Basically, he is the guy that proved to the world in the 60's that you could sail solo around the world without stops.
He did stop, just once and only because he wanted to, but very soon afterwards the Sunday Times in the UK created the Golden Globe; the first ever Solo, Non-stop Around the World yacht race in 1968 and the rest is history.
BUT, this was not the first of Francis Chichester's adventures, nor his last and in this book, The Romantic Challenge, we discover Francis just a few years on from his successful circumnavigation, looking for something else in sailing that will whet his whistle in the same way the circumnav did.
What he choose to do was to challenge the concept of sailing 200Nm per a day, a big feat for even modern computer-designed cruiser. At the time in the early 70's it was a far away goal to most sailors except those who remembered the Clipper ships .
As was his style, he chose to add greatly to the difficulty of the undertaking, by laying forth a goal of completing this high daily mileage on not one or two days, but for five!

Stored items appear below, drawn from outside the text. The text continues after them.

/-! ## The last access and the response, taken at once -/

theorem Executing.runs_last_write (hc : c.ok = true) (hs : Executing i .access k c ⟨.take :: rest, taken⟩ s)
    (hi : isTransmit i.opcode = true) (hb : txByte i.opcode i.operand k = some b)
    (hk : ¬ k.toNat + 1 < txCount i.opcode i.operand) :
    ∃ t, Runs 2 s t [writeEvent c .data b, .resp 0x00 0x00] ∧ At .idle c ⟨rest, taken ++ [0x0000]⟩ t ∧
      t.dev.moves = s.dev.moves.drop 2 := by
  obtain ⟨u, ha, hu⟩ := hs.access_write_last hc (.inr ⟨rest, rfl⟩) hi hb hk
  obtain ⟨t, htake, ht⟩ := hu.take hc
  exact ⟨t, ha.runs (htake.runs (.refl t)), ht, by simp [htake.dev, ha.dev, Device.move_moves]⟩

theorem Executing.runs_only_write (hc : c.ok = true) (hs : Executing i .access k c ⟨.take :: rest, taken⟩ s)
    (hi : isTransmit i.opcode = true) (hx : expands i.opcode i.operand = false) :
    ∃ t, Runs 2 s t [writeEvent c .data i.operand, .resp 0x00 0x00] ∧ At .idle c ⟨rest, taken ++ [0x0000]⟩ t ∧
      t.dev.moves = s.dev.moves.drop 2 :=
  hs.runs_last_write hc hi (txByte_of_not_expands hx k) (by simp [txCount_of_not_expands hx])

theorem Executing.runs_read (hc : c.ok = true) (hs : Executing i .access k c ⟨.take :: rest, taken⟩ s)
    (hi : isReceive i.opcode = true) :
    ∃ t, Runs 2 s t [readEvent c .data s.dev.rbr, .resp 0x00 s.dev.rbr] ∧
      At .idle c ⟨rest, taken ++ [wordOf 0x00 s.dev.rbr]⟩ t := by
  obtain ⟨u, ha, hu⟩ := hs.access_read hc (.inr ⟨rest, rfl⟩) hi
  obtain ⟨t, htake, ht⟩ := hu.take hc
  exact ⟨t, ha.runs (htake.runs (.refl t)), ht⟩

/-! ## From the command's offer to its access or its WOULD_BLOCK -/

theorem At.accept_transfer {acts : List HostAct} (hc : c.ok = true)
    (hs : At .idle c ⟨.present (encode i) :: acts, taken⟩ s)
    (hi : isTransmit i.opcode = true ∨ isReceive i.opcode = true) :
    ∃ t, Advances s t s.dev [.cmd (encode i)] ∧ Executing i .poll 0 c ⟨acts, taken⟩ t := by
  have hf : firstPhase i = .poll := firstPhase_eq_poll (by rintro rfl; revert hi; decide)
  exact hf ▸ hs.accept hc

/-- A blocking command that is offered. -/
theorem At.runs_to_access (hc : c.ok = true) (hs : At .idle c ⟨.present (encode i) :: .take :: rest, taken⟩ s)
    (hi : i.opcode = 0x10 ∨ i.opcode = 0x11 ∨ i.opcode = 0x20) (hm : s.dev.moves = n ++ r :: ms)
    (hn : ∀ m ∈ n, readyFor c i.opcode m.lsr = false) (hr : readyFor c i.opcode r.lsr = true) :
    ∃ t, Runs (n.length + 2) s t
        (.cmd (encode i) :: (spinEvents c (n.map (·.lsr)) ++ [readEvent c .lsr r.lsr])) ∧
      Executing i .access 0 c ⟨.take :: rest, taken⟩ t ∧ Moved ms t := by
  obtain ⟨u, ha, hu⟩ := hs.accept_transfer hc (isTransfer_of_blocking hi)
  obtain ⟨t, hrun, ht, hmt⟩ := hu.runs_to_access hc (.inr ⟨rest, rfl⟩) hi (hm ▸ ha.moved) hn hr
  exact ⟨t, ha.runs hrun, ht, hmt⟩

/-- A transfer command whose first poll finds its bit set. -/
theorem At.runs_ready (hc : c.ok = true) (hs : At .idle c ⟨.present (encode i) :: .take :: rest, taken⟩ s)
    (hi : isTransmit i.opcode = true ∨ isReceive i.opcode = true) (hr : readyFor c i.opcode s.dev.move.lsr = true) :
    ∃ t, Runs 2 s t [.cmd (encode i), readEvent c .lsr s.dev.move.lsr] ∧
      Executing i .access 0 c ⟨.take :: rest, taken⟩ t ∧ t.dev = s.dev.move.move := by
  obtain ⟨u, ha, hu⟩ := hs.accept_transfer hc hi
  obtain ⟨t, hpoll, ht⟩ := hu.poll_ready hc (.inr ⟨rest, rfl⟩) hi (ha.dev ▸ hr)
  rw [ha.dev] at hpoll
  exact ⟨t, ha.runs (hpoll.runs (.refl t)), ht, hpoll.dev⟩

/-- A non-blocking command whose poll finds its bit clear, from its offer to the take of its WOULD_BLOCK. -/
theorem At.runs_wouldBlock (hc : c.ok = true) (hs : At .idle c ⟨.present (encode i) :: .take :: rest, taken⟩ s)
    (hi : i.opcode = 0x13 ∨ i.opcode = 0x22) (hr : readyFor c i.opcode s.dev.move.lsr = false) :
    ∃ t, Runs 3 s t [.cmd (encode i), readEvent c .lsr s.dev.move.lsr, .resp 0x01 0x00] ∧
      At .idle c ⟨rest, taken ++ [0x0100]⟩ t ∧ t.dev = s.dev.move.move.move := by
  obtain ⟨u, ha, hu⟩ := hs.accept_transfer hc (isTransfer_of_nonblocking hi)
  obtain ⟨v, hpoll, hv⟩ := hu.poll_wouldBlock hc (.inr ⟨rest, rfl⟩) hi (ha.dev ▸ hr)
  rw [ha.dev] at hpoll
  obtain ⟨t, htake, ht⟩ := hv.take hc
  exact ⟨t, ha.runs (hpoll.runs (htake.runs (.refl t))), ht, by rw [htake.dev, hpoll.dev]⟩

end

end Sys2Proof.Machine
end

section
/-! The transmit commands as a whole (45_transmit.md R185 to R188): O34, O35 and O36. -/

namespace Sys2Proof.Machine

section
variable {i : Instr} {k : BitVec 3} {c : Cfg} {h : HostSide} {s : State} {n ms : List DeviceMove} {r x : DeviceMove}
  {b y : Byte} {rest : List HostAct} {taken : List Word}

/-- The poll loop and the write of a blocking command's last byte, and its response. -/
theorem Executing.runs_send_last (hc : c.ok = true) (hs : Executing i .poll k c ⟨.take :: rest, taken⟩ s)
    (hi : i.opcode = 0x10 ∨ i.opcode = 0x11) (hm : Moved (n ++ r :: ms) s) (hn : ∀ m ∈ n, txReady c m.lsr = false)
    (hr : txReady c r.lsr = true) (hy : txByte i.opcode i.operand k = some y)
    (hk : ¬ k.toNat + 1 < txCount i.opcode i.operand) :
    ∃ t, Runs (n.length + 3) s t
        (spinEvents c (n.map (·.lsr)) ++ [readEvent c .lsr r.lsr, writeEvent c .data y, .resp 0x00 0x00]) ∧
      At .idle c ⟨rest, taken ++ [0x0000]⟩ t ∧ t.dev.moves = ms.drop 3 := by
  have htx : isTransmit i.opcode = true := by obtain e | e := hi <;> rw [e] <;> rfl
  have hready (v : Byte) : readyFor c i.opcode v = txReady c v := readyFor_of_isTransmit htx c v
  obtain ⟨u, hpolls, hu, hmu⟩ := hs.runs_to_access hc (.inr ⟨rest, rfl⟩) (hi.imp_right .inl) hm
    (fun m hm => (hready m.lsr).trans (hn m hm)) ((hready r.lsr).trans hr)
  obtain ⟨t, hwrite, ht, hmt⟩ := hu.runs_last_write hc htx hy hk
  refine ⟨t, ?_, ht, by simp [hmt, hmu.moves]⟩
  simpa using hpolls.append hwrite

/-- A blocking raw send, from its offer to the take of its response. -/
theorem At.runs_send (hc : c.ok = true) (hs : At .idle c ⟨.present (encode i) :: .take :: rest, taken⟩ s)
    (hi : i.opcode = 0x10 ∨ i.opcode = 0x11) (hx : expands i.opcode i.operand = false)
    (hm : s.dev.moves = n ++ r :: ms) (hn : ∀ m ∈ n, txReady c m.lsr = false) (hr : txReady c r.lsr = true) :
    ∃ t, Runs (n.length + 4) s t
        (.cmd (encode i) :: (spinEvents c (n.map (·.lsr)) ++
          [readEvent c .lsr r.lsr, writeEvent c .data i.operand, .resp 0x00 0x00])) ∧
      At .idle c ⟨rest, taken ++ [0x0000]⟩ t ∧ t.dev.moves = ms.drop 3 := by
  obtain ⟨u, haccept, hu⟩ := hs.accept_transfer hc (isTransfer_of_blocking (hi.imp_right .inl))
  obtain ⟨t, hsend, ht⟩ := hu.runs_send_last hc hi (hm ▸ haccept.moved) hn hr (txByte_of_not_expands hx 0)
    (by simp [txCount_of_not_expands hx])
  exact ⟨t, haccept.runs hsend, ht⟩

/-! ## SEND of a byte that expands -/

/-- The poll loop and the write of a SEND with a further byte to follow; the device's move x at the write is not
polled. -/
theorem Executing.runs_send_lt (hc : c.ok = true) (hs : Executing (.send b) .poll k c h s) (hw : h.Waiting)
    (hm : Moved (n ++ r :: x :: ms) s) (hn : ∀ m ∈ n, txReady c m.lsr = false) (hr : txReady c r.lsr = true)
    (hy : txByte (Instr.send b).opcode (Instr.send b).operand k = some y)
    (hk : k.toNat + 1 < txCount (Instr.send b).opcode (Instr.send b).operand) :
    ∃ t, Runs (n.length + 2) s t
        (spinEvents c (n.map (·.lsr)) ++ [readEvent c .lsr r.lsr, writeEvent c .data y]) ∧
      Executing (.send b) .poll (k + 1) c h t ∧ Moved ms t := by
  obtain ⟨u, hpolls, hu, hmu⟩ := hs.runs_to_access hc hw (.inl rfl) hm hn hr
  obtain ⟨t, hwrite, ht⟩ := hu.access_write_lt hc hw rfl hy hk
  refine ⟨t, ?_, ht, ?_⟩
  · simpa using hpolls.append (hwrite.runs (.refl t))
  · simpa [hmu.moves] using hwrite.moved

/-- The three raw sends of the erase sequence, from the command's offer to the take of its one response. -/
theorem At.runs_send_erase {n1 n2 n3 : List DeviceMove} {r1 r2 r3 x1 x2 : DeviceMove} (hc : c.ok = true)
    (hs : At .idle c ⟨.present (encode (.send b)) :: .take :: rest, taken⟩ s) (hx : expands 0x10 b = true)
    (hm : s.dev.moves = n1 ++ r1 :: x1 :: (n2 ++ r2 :: x2 :: (n3 ++ r3 :: ms)))
    (hn : ∀ m ∈ n1 ++ n2 ++ n3, txReady c m.lsr = false) (hr : ∀ m ∈ [r1, r2, r3], txReady c m.lsr = true) :
    ∃ t, Runs (n1.length + n2.length + n3.length + 8) s t
        ([.cmd (encode (.send b))] ++
          spinEvents c (n1.map (·.lsr)) ++ [readEvent c .lsr r1.lsr, writeEvent c .data 0x08] ++
          spinEvents c (n2.map (·.lsr)) ++ [readEvent c .lsr r2.lsr, writeEvent c .data 0x20] ++
          spinEvents c (n3.map (·.lsr)) ++
          [readEvent c .lsr r3.lsr, writeEvent c .data 0x08, .resp 0x00 0x00]) ∧
      At .idle c ⟨rest, taken ++ [0x0000]⟩ t ∧ t.dev.moves = ms.drop 3 := by
  have hcount : txCount (Instr.send b).opcode (Instr.send b).operand = 3 := txCount_of_expands hx
  have hbyte := txByte_of_expands hx
  have hw : HostSide.Waiting ⟨.take :: rest, taken⟩ := .inr ⟨rest, rfl⟩
  obtain ⟨t0, h0, ht0⟩ := hs.accept_transfer hc (.inl rfl)
  obtain ⟨t1, h1, ht1, hm1⟩ := ht0.runs_send_lt hc hw (hm ▸ h0.moved)
    (fun m h => hn m (by simp [h])) (hr r1 (by simp)) (hbyte 0) (by rw [hcount]; decide)
  obtain ⟨t2, h2, ht2, hm2⟩ := ht1.runs_send_lt hc hw hm1
    (fun m h => hn m (by simp [h])) (hr r2 (by simp)) (hbyte 1) (by rw [hcount]; decide)
  obtain ⟨t, h3, ht, hmt⟩ := ht2.runs_send_last hc (.inl rfl) hm2
    (fun m h => hn m (by simp [h])) (hr r3 (by simp)) (hbyte 2) (by rw [hcount]; decide)
  have hrun := h0.runs ((h1.append h2).append h3)
  have hlen : n1.length + n2.length + n3.length + 8 =
      n1.length + 2 + (n2.length + 2) + (n3.length + 3) + 1 := by omega
  refine ⟨t, ?_, ht, hmt⟩
  rw [hlen]
  simpa only [List.append_assoc] using hrun

end

/-- Settles O34: the accept step and the one poll, and then the write and its response, or WOULD_BLOCK. -/
theorem tsendrSendsOrWouldBlock : Obligations.TsendrSendsOrWouldBlock := by
  intro s b v rest hc hp ha hv
  subst hv
  have hs := at_idle hp ha
  constructor
  · intro hr
    obtain ⟨u, hpoll, hu, -⟩ := hs.runs_ready (i := .tsendr b) hc (.inl rfl) hr
    obtain ⟨t, hwrite, ht, -⟩ := hu.runs_only_write hc rfl rfl
    have hrun := hpoll.append hwrite
    exact ⟨t, hrun.steps, ht.phase, ht.acts_eq, ht.taken_eq, hrun.trace⟩
  · intro hr
    obtain ⟨t, hrun, ht, hdev⟩ := hs.runs_wouldBlock (i := .tsendr b) hc (.inl rfl) hr
    exact ⟨t, hrun.steps, ht.phase, ht.acts_eq, ht.taken_eq, hrun.trace, by simp [hdev], by simp [hdev]⟩

/-- Settles O35: SENDR never expands, and SEND does so for its two special bytes alone. -/
theorem blockingSendWaitsThenWritesOnce : Obligations.BlockingSendWaitsThenWritesOnce := by
  intro s b w n r ms rest hc hp ha hwb hm hn hr
  have hi : ∃ i : Instr, w = encode i ∧ i.operand = b ∧ (i.opcode = 0x10 ∨ i.opcode = 0x11) ∧
      expands i.opcode i.operand = false := by
    obtain rfl | ⟨rfl, h08, h7F⟩ := hwb
    · exact ⟨.sendr b, rfl, rfl, .inr rfl, rfl⟩
    · exact ⟨.send b, rfl, rfl, .inl rfl, expands_send_eq_false h08 h7F⟩
  obtain ⟨i, rfl, rfl, hop, hx⟩ := hi
  obtain ⟨t, hrun, ht, -⟩ := (at_idle hp ha).runs_send hc hop hx hm hn hr
  exact ⟨t, hrun.steps, ht.phase, ht.acts_eq, ht.taken_eq, by simp [hrun.trace]⟩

He drew a 4000Nm line across the Atlantic and challenged himself to complete 1000Nm in five consecutive days. Meaning every single one of them would be required to be over 200NM.
It was a quantum leap in the psychology of performance around sailing and we are lucky that Sir Francis's style of writing allows the reader to get under the skin of the endeavour and really see inside the mind of a master mariner at work as he wrestles with the task.